=== Stored data ===
/-- R300: phase two takes the reported round. None where its key would not be greater than the last one granted, or where
another chunk in phase two comes first. -/
def phaseKey (s : State) (g : Group) (c : Chunk) : Option (Nat × Nat × Nat) :=
  match c.phase with
  | none => none
  | some r =>
    let d := (footprint (State.dieOf g.core) c.writes).headD 4
    let k := s.lastKey
    let key := (r, d, if k.1 == r && k.2.1 == d then k.2.2 + 1 else 0)
    if (k.1 < r || (k.1 == r && k.2.1 ≤ d)) && !phaseBlocks s key then some key else none

/-- A report of phase one has been passed by the keys granted since: the chunk reports again, so that its key is greater than
its split's previous one (R300). -/
def phasePassed (s : State) (g : Group) (c : Chunk) : Bool :=
  match c.phase with
  | none => true
  | some r =>
    let k := s.lastKey
    !(k.1 < r || (k.1 == r && k.2.1 ≤ (footprint (State.dieOf g.core) c.writes).headD 4))

/-- A chunk may be granted: it is ready, it has no report of phase one in force, its page misses are not parked already, and no
storage that it needs has failed (R525); one that has reported parks for a page that is missing since. -/
def commitOk (s : State) (gid id : Nat) : Bool :=
  match chunkAt s gid id with
  | none => false
  | some (g, p, c) =>
    chunkReady s g p c && (phasePassed s g c || !(commitMisses s g c).isEmpty) && !s.parked.any (fun q => q.who == (gid, id))
      && (!(commitMisses s g c).isEmpty || commitViol s g c
        || (keyIn s s.round (footprint (State.dieOf g.core) c.writes)).isSome)
      && (commitMisses s g c).all (fun m => m.2.kind != failedKind)

/-- CHUNK_COMMIT. -/
def execChunkCommit (gid sp : Nat) (s : State) : Host.Outcome State Fault Refusal :=
  event (commitOk s gid sp) (fun s => match chunkAt s gid sp with
    | some (g, p, c) => tryCommit s g p c
    | none => s) s

/-- A chunk that has reported may take its key. -/
def phaseOk (s : State) (gid id : Nat) : Bool :=
  match chunkAt s gid id with
  | none => false
  | some (g, p, c) => chunkReady s g p c && (commitMisses s g c).isEmpty && ((phaseKey s g c).isSome || commitViol s g c)

/-- The chunk takes its key in phase two. -/
def phaseTwo (s : State) (gid id : Nat) : State :=
  match chunkAt s gid id with
  | none => s
  | some (g, p, c) =>
    if commitViol s g c then redoChunk s gid id
    else match phaseKey s g c with
      | some k => commitChunk s g p c k
      | none => s

/-- PHASE_TWO. -/
def execPhaseTwo (gid sp : Nat) (s : State) : Host.Outcome State Fault Refusal :=
  event (phaseOk s gid sp) (fun s => phaseTwo s gid sp) s

/-- COMMIT_ROUND_CLOSE: the open round closes at each 64th cycle, and sequence numbers start again (R300). -/
def closeRound (s : State) : State :=
  rescan (drainUsers (drainDue { s with round := s.clock / 64, seqs := [0, 0, 0, 0, 0], badLines := [] }))
def execCommitRoundClose (s : State) : Host.Outcome State Fault Refusal := event (s.round < s.clock / 64) closeRound s

/-! ### Relaxed mode (R310) -/

/-- The stores of a split that have not been performed: those of a group that has ended stand by themselves (R473). -/
def storesOf (s : State) (gid id : Nat) : List Loose :=
  match (s.group? gid).bind (fun g => (g.split? id).map (fun p => (g, p))) with
  | some (g, p) =>
    if g.saved then [] else p.pst.map (fun op => ⟨gid, id, g.tid, (s.clusterOf g).cid, (s.gridOf g).slot, g.core, op⟩)
  | none => if (s.group? gid).isNone then s.loose.filter (fun l => l.gid == gid && l.sp == id) else []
===
◆ **Work request**:
Restate, word for word, the final stretch of the entries above: the line containing "if g.saved then" and every line after it, up to and including the last.

◆ **Exercise response**:
    if g.saved then [] else p.pst.map (fun op => ⟨gid, id, g.tid, (s.clusterOf g).cid, (s.gridOf g).slot, g.core, op⟩)
  | none => if (s.group? gid).isNone then s.loose.filter (fun l => l.gid == gid && l.sp == id) else []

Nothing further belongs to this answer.